Hong Kong is the ideal location for an international art fair. Heaving with charm and character, Hong Kong is a hybrid city where east meets west, old meets new, Art Deco architecture sits happily beside the city’s ubiquitous neon, and the world’s top architects are hired to create minimalist white cube spaces inside iconic buildings. Local gallery and Chinese contemporary art institution Hanart TZ, is joined in the historic Peddar Building by westerners Gagosian, Simon Lee and Lehmann Maupin as well as the flamboyant Hong Konger Pearl Lam, whose eponymous gallery stimulates east-west cultural exchange.  Nearby, at 50 Connaught Road, White Cube has opened its first non-UK space, while the staggering views at blue-chip French gallery, Emmanuel Perrotin, on the 17th floor, threaten to outshine the art.

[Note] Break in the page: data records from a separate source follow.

-- ==== Sys2Proof/Machine/Sync.lean ====
section
/-! DEFINITION. The sync instructions, `drain` and the hang watchdog (R218-R235). -/

namespace Sys2Proof.Machine

/-- The entry number of a sync word. -/
def entryNo (w : Wide) : Nat := w.imm11.toNat % 64

/-- A sync instruction of one thread on an entry of its team: a helper's does nothing (R154), and an entry that the team
does not have gives status 2 (R225). -/
def onEntry (w : Wide) (s : State) (k : Nat) (f : Team → SyncEntry → State) : State :=
  let t := thr s k
  if t.helper then setThr s k (endWord w 0 t)
  else match teamK? s k with
  | none => setThr s k (endWord w (stw 2) t)
  | some m => if entryNo w ≥ m.desc.syncs then setThr s k (endWord w (stw 2) t) else f m (syncOf m (entryNo w))

/-- A result for one thread. -/
def result (s : State) (k : Nat) (w : Wide) (v : Word) : State := modThr s k (endWord w v)

/-- An entry set, and what waits on it examined. -/
def setEntry (s : State) (m : Team) (n : Nat) (e : SyncEntry) : State :=
  checkPhase (wakeSem (setSync s m.part m.asid m.num n e) m.part m.asid m.num n) m.part m.asid m.num n

/-- The configuration of a `syinit` is invalid for an initial value (R226). -/
def configBad (m : Team) (n : Nat) (c v : Word) : Bool :=
  let kind := bits c 13 12
  let tb := bit c 11
  let expect := bits c 9 0
  bits c 63 20 ≠ 0 || bits c 15 14 ≠ 0 || bit c 10 || kind = 3 || bits c 19 16 > 10 || (tb && kind ≠ 2) ||
  (if kind = 2 then (if tb then expect > 960 else expect = 0) else expect ≠ 0) ||
  (tb && m.syncs.any fun (i, e) => i ≠ n && e.tb) ||
  (match kind with
    | 1 => decide (v.toNat ≥ 2 ^ 48)
    | 2 => decide (v.toInt < -(2 ^ 35)) || decide (v.toInt ≥ 2 ^ 35)
    | _ => v ≠ 0)

/-- A thread waits on an entry (R225). -/
def entryWaited (s : State) (m : Team) (n : Nat) : Bool :=
  (syncOf m n).waiters ≠ [] ||
  (residents m).any fun k => match (thr s k).wait with | .barrier x _ _ => x = n | _ => false

/-- The entry that a valid `syinit` writes. -/
def initEntry (m : Team) (c v : Word) : SyncEntry :=
  let kind := bits c 13 12
  { kind := kind, tb := bit c 11, scope := bits c 19 16, expect := bits c 9 0
    phase := if bit c 11 then m.phase % 65536 else 0
    value := if kind = 1 then v.toNat else 0, pend := if kind = 2 then v.toInt else 0 }

/-- `syinit` on one thread (R226). -/
def syinitOne (w : Wide) (s : State) (k : Nat) : State :=
  onEntry w s k fun m _ =>
    let t := thr s k
    let n := entryNo w
    let c := src t w.s1
    let v := src t w.s2
    if configBad m n c v then result s k w (stw 5)
    else if entryWaited s m n then result s k w (stw 6)
    else
      let s := result s k w 0
      let s := if bit c 11 then modTeam s m.part m.asid m.num fun m => { m with arr := [] } else s
      setEntry s m n (initEntry m c v)

/-- `syinit` (R226). -/
def execSyinit (w : Wide) (s : State) : Host.Outcome State Fault Refusal := .next (forKeys s (syinitOne w))

/-- Where an entry stands in a team's image, when its credits land there (R195). -/
def imageEntry (m : Team) (n : Nat) : Option Nat :=
  if m.st = .saved || m.st = .loading || (m.st = .saving && m.imageDone) then some (m.frame + 0x400 + 16 * n) else none

/-- KIND of an entry where its credits land (R195, R227). -/
def kindOfEntry (s : State) (m : Team) (n : Nat) : Nat :=
  match imageEntry m n with
  | some a => bits (rdWord s a) 63 62
  | none => (syncOf m n).kind

/-- The status of a `semadd` before its entry is read, and the team that it credits (R227). -/
def semaddTeam (s : State) (k : Nat) (r n : Word) : Except Nat Team :=
  let num := if bits r 43 32 = 0 then (thr s k).team else bits r 43 32
  if bits r 63 44 ≠ 0 || bits r 31 6 ≠ 0 || n.toNat ≥ 2 ^ 48 then .error 4
  else if num = 0 then .error 2
  else match team? s (partOf s k) (asidK s k) num with
  | none => .error 2
  | some m =>
    if m.st = .free || m.st = .lost || m.st = .held || m.desc.syncs ≤ bits r 5 0 then .error 2 else .ok m

/-- The status of a `semadd`, and the team that it credits (R227). -/
def semaddCheck (s : State) (k : Nat) (r n : Word) : Except Nat Team :=
  match semaddTeam s k r n with
  | .error c => .error c
  | .ok m => if kindOfEntry s m (bits r 5 0) = 0 then .error 3 else .ok m

/-- The line of a saved team's image that a `semadd` reads is not free, or holds an error (R420, R454): the `semadd` is held. -/
def semaddHeld (s : State) (k : Nat) (r n : Word) : Option State :=
  match semaddTeam s k r n with
  | .error _ => none
  | .ok m => (imageEntry m (bits r 5 0)).bind fun a => recordHeld s k a 16

/-- `semadd` on one thread, hart or cobbler core (R227). -/
def semaddOne (w : Wide) (s : State) (k : Nat) : State :=
  let t := thr s k
  let r := src t w.s1
  let n := src t w.s2
  if t.helper then setThr s k (endWord w 0 t)
  else match semaddHeld s k r n with
  | some s => s
  | none =>
  match semaddCheck s k r n with
  | .error c => result s k w (stw c)
  | .ok m => land (result s k w 0) m.part m.asid m.num m.serial { entry := some (bits r 5 0), bytes := n.toNat }

/-- `semadd` (R227). -/
def execSemadd (w : Wide) (s : State) : Host.Outcome State Fault Refusal := .next (forKeys s (semaddOne w))

/-- `semacq` on one thread (R228). -/
def semacqOne (w : Wide) (s : State) (k : Nat) : State :=
  onEntry w s k fun m e =>
    let t := thr s k
    let n := entryNo w
    let a := src t w.s1
    if e.kind ≠ 1 then result s k w (stw 3)
    else if a.toNat ≥ 2 ^ 48 then result s k w (stw 4)
    else
      let s := blockOn s k w (.sem n a.toNat)
      let s := setSync s m.part m.asid m.num n { e with waiters := e.waiters ++ [(t.tidx, a.toNat)] }
      wakeSem s m.part m.asid m.num n

/-- `semacq` (R228). -/
def execSemacq (w : Wide) (s : State) : Host.Outcome State Fault Refusal := .next (forKeys s (semacqOne w))

/-- `semtry` on one thread (R228). -/
def semtryOne (w : Wide) (s : State) (k : Nat) : State :=
  onEntry w s k fun m e =>
    let a := (src (thr s k) w.s1).toNat
    if e.kind ≠ 1 then result s k w (stw 3)
    else if a ≥ 2 ^ 48 then result s k w (stw 4)
    else if a = 0 then result s k w (w64 e.value)
    else if e.waiters = [] && e.value ≥ a then
      result (setSync s m.part m.asid m.num (entryNo w) { e with value := e.value - a }) k w (w64 (e.value - a))
    else result s k w (stw 1)

/-- `semtry` (R228). -/
def execSemtry (w : Wide) (s : State) : Host.Outcome State Fault Refusal := .next (forKeys s (semtryOne w))

/-- BArrive (R230) on a barrier entry: the token. What the arrival makes due is examined by the caller. -/
def arrive (s : State) (m : Team) (n idx : Nat) (e : SyncEntry) : Word × State :=
  if e.tb && mget false m.arr idx then (setBit (w64 e.phase) 63 true, s)
  else
    let e' := if e.expect ≠ 0 && e.arrived ≥ e.expect then { e with ovf := true } else { e with arrived := e.arrived + 1 }
    (w64 e.phase, modTeam s m.part m.asid m.num fun m =>
      { m with syncs := mset {} m.syncs n e', arr := if e.tb then mset false m.arr idx true else m.arr })

/-- `barrive` on one thread (R230). -/
def barriveOne (w : Wide) (s : State) (k : Nat) : State :=
  onEntry w s k fun m e =>
    if e.kind ≠ 2 then result s k w (stw 3)
    else
      let (v, s) := arrive s m (entryNo w) (thr s k).tidx e
      checkPhase (result s k w v) m.part m.asid m.num (entryNo w)

/-- `barrive` (R230). -/
def execBarrive (w : Wide) (s : State) : Host.Outcome State Fault Refusal := .next (forKeys s (barriveOne w))

/-- BWait (R230) on a barrier entry with a token: it ends at once, or the thread waits. -/
def waitPhase (s : State) (k : Nat) (w : Wide) (m : Team) (tok : Word) (kind : Nat) : State :=
  let e := syncOf (team s m.part m.asid m.num) (entryNo w)
  if e.phase ≠ bits tok 15 0 then result s k w (w64 e.phase) else blockOn s k w (.barrier (entryNo w) tok kind)

/-- `bwait` on one thread (R230). -/
def bwaitOne (w : Wide) (s : State) (k : Nat) : State :=
  onEntry w s k fun m e =>
    let tok := src (thr s k) w.s1
    if e.kind ≠ 2 then result s k w (stw 3)
    else if bits tok 62 16 ≠ 0 then result s k w (stw 4)
    else waitPhase s k w m tok 0

/-- `bwait` (R230). -/
def execBwait (w : Wide) (s : State) : Host.Outcome State Fault Refusal := .next (forKeys s (bwaitOne w))

/-- `bexpect` on one thread (R230). -/
def bexpectOne (w : Wide) (s : State) (k : Nat) : State :=
  onEntry w s k fun m e =>
    let n := (src (thr s k) w.s1).toNat
    if e.kind ≠ 2 then result s k w (stw 3)
    else if n ≥ 2 ^ 35 then result s k w (stw 4)
    else
      let e' := if e.pend + n > 2 ^ 35 - 1 then { e with pend := 2 ^ 35 - 1, ovf := true } else { e with pend := e.pend + n }
      setEntry (result s k w 0) m (entryNo w) e'

/-- `bexpect` (R230). -/
def execBexpect (w : Wide) (s : State) : Host.Outcome State Fault Refusal := .next (forKeys s (bexpectOne w))

/-- `barw` on one thread (R230, R232): the arrival, then the wait. -/
def barwOne (w : Wide) (s : State) (k : Nat) : State :=
  onEntry w s k fun m e =>
    if e.kind ≠ 2 then result s k w (stw 3)
    else
      let (v, s) := arrive s m (entryNo w) (thr s k).tidx e
      waitPhase (checkPhase s m.part m.asid m.num (entryNo w)) k w m v 1

/-- `barw` (R230). -/
def execBarw (w : Wide) (s : State) : Host.Outcome State Fault Refusal := .next (forKeys s (barwOne w))

/-! drain (R235). -/

/-- A copy is among those of FN (R235, R503); one of which a side could not be classed is in FN 0, 1 and 2. -/
def copyFn (fn : Nat) (c : Copy) : Bool :=
  match fn with
  | 0 => c.home = some 3 || c.touchAll
  | 1 => c.home = some 1 || c.touchAll
  | 2 => c.home = some 0 || c.home = some 2 || c.touchAll
  | 5 => true
  | _ => false

/-- The operations that a `drain` of a thread waits for: copies, row operations, laced operations. -/
def drainSet (s : State) (k fn : Nat) : List Nat × List Nat × List Nat :=
  let t := thr s k
  let asid := asidOf t.satp
  let ser := ((teamK? s k).map (·.serial)).getD 0
  let cs := s.copies.filter fun c =>
    copyFn fn c && 64 * c.die + c.core = coreOf k && c.part = t.part && asidOf c.satp = asid &&
    (if t.team = 0 then c.solo && c.tid = t.tid else !c.solo && c.team = t.team && c.serial = ser)
  let rs := s.rowOps.filter fun r =>
    (fn = 3 || fn = 5) && isSimt r.key && coreOf r.key = coreOf k && r.part = t.part && r.asid = asid &&
    (if t.team = 0 then r.team = 0 && r.tid = t.tid else r.team = t.team && r.serial = ser)
  let ls := s.laced.filter fun l =>
    (fn = 4 || fn = 5) && isSimt l.key && coreOf l.key = coreOf k && l.part = t.part && l.asid = asid &&
    (if t.team = 0 then l.team = 0 && l.tid = t.tid else l.team = t.team)
  (cs.map (·.id), rs.map (·.id), ls.map (·.id))

/-- `drain` on one thread (R235). -/
def drainOne (w : Wide) (s : State) (k : Nat) : State :=
  if (thr s k).helper then result s k w 0
  else match drainSet s k w.fn.toNat with
  | ([], [], []) => result s k w 0
  | (cs, rs, ls) => blockOn s k w (.drain w.fn.toNat cs rs ls)

/-- `drain` (R235). -/
def execDrain (w : Wide) (s : State) : Host.Outcome State Fault Refusal := .next (forKeys s (drainOne w))

/-! The hang watchdog (R233, R234). -/

/-- The watchdog of a thread counts (R234): it is blocked, and no team of its context is halted by debug. An `lfence` raises no
cause (R404). -/
def watched (s : State) (t : Thread) : Bool :=
  t.st = .blocked && (match t.wait with | .lfence _ => false | _ => true) &&
  !(s.teams.any fun m => m.part = t.part && m.asid = asidOf t.satp && m.halt)

/-- The instruction that a thread waits in: a wait re-injected after a `barw` has that `barw`'s address. -/
def waitingWord (s : State) (k : Nat) : RawWord :=
  let t := thr s k
  let op := t.ops.find? fun p => match p.kind with | .bwait _ _ => true | _ => false
  match t.wait, op with
  | .barrier _ _ 2, some p => ⟨p.pc, p.bits, 8⟩
  | _, _ => (chainAt s k).1.1.headD ⟨t.pc, 0, 8⟩

/-- WATCHDOG_EXPIRY (R232, R234): the thread leaves its wait and takes cause 0x14. A helper that waits to converge goes on after its
chain, whose register destinations receive zero (R154). -/
def execWatchdogExpiry (k : Nat) (s : State) : Host.Outcome State Fault Refusal :=
  let t := thr s k
  .next (if isSimt k && watched s t && bit (part s t.part).wdog 63 && t.wus ≥ max 1 (bits (part s t.part).wdog 31 0) then
    let w := waitingWord s k
    let ws := (chainAt s k).1.1
    if t.helper then skipChain (abandonWait s k) k ws (chainEnd t.pc ws)
    else raiseTrap (abandonWait s k) k { code := 0x14, insn := w.bits, addr := w.addr } .load
  else s)

end Sys2Proof.Machine
end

With its British-based legal system, freedom of speech and minimal taxes, Hong Kong is a great place for the global art scene to do business. Sotheby’s opened its 15,000 sq ft state-of-the-art gallery in 2012 and Christie’s holds its Asian and Chinese modern art sales in May to coincide with the fair.

But Hong Kong’s own art scene, slated as ‘the next big thing’, is definitely worth exploring. Key destinations are Para/Site Art SpaceSpring Workshop, the Cattle Depot and M+ (Hong Kong’s future museum for visual culture). Conceptual artist Stanley Wong, who donated 36 works to M+, runs the island’s coolest lounge bar, The Pawn, in a tenement building that once housed the infamous Woo Cheong pawn shop; while collector Sir David Tang covers the walls with art at his exclusive bar/restaurant the China Club, an exquisite evocation of 1930s Shanghai.

Tang has just opened a lifestyle shop, Tang Tang Tang Tang, on the ground floor beneath The Pawn, and the Hong Kong-born entrepeneur also owns two fumoirs (all 1930s Havana with 300 types of cigar) in the Pedder Building and the Mandarin Oriental Hotel. For top end eating, try Tang’s China Tang restaurant in the Landmark building, or for fantastic street level Dim Sum go to Tai Ping Koon in Causeway Bay. Hong Kong’s iconic skyline is best seen from the Star Ferry from Hong Kong Island to the Kowloon Peninsula, while Stanley Market is great for cheap souvenirs, and you’ll be surprised by the beauty of the beaches on the way.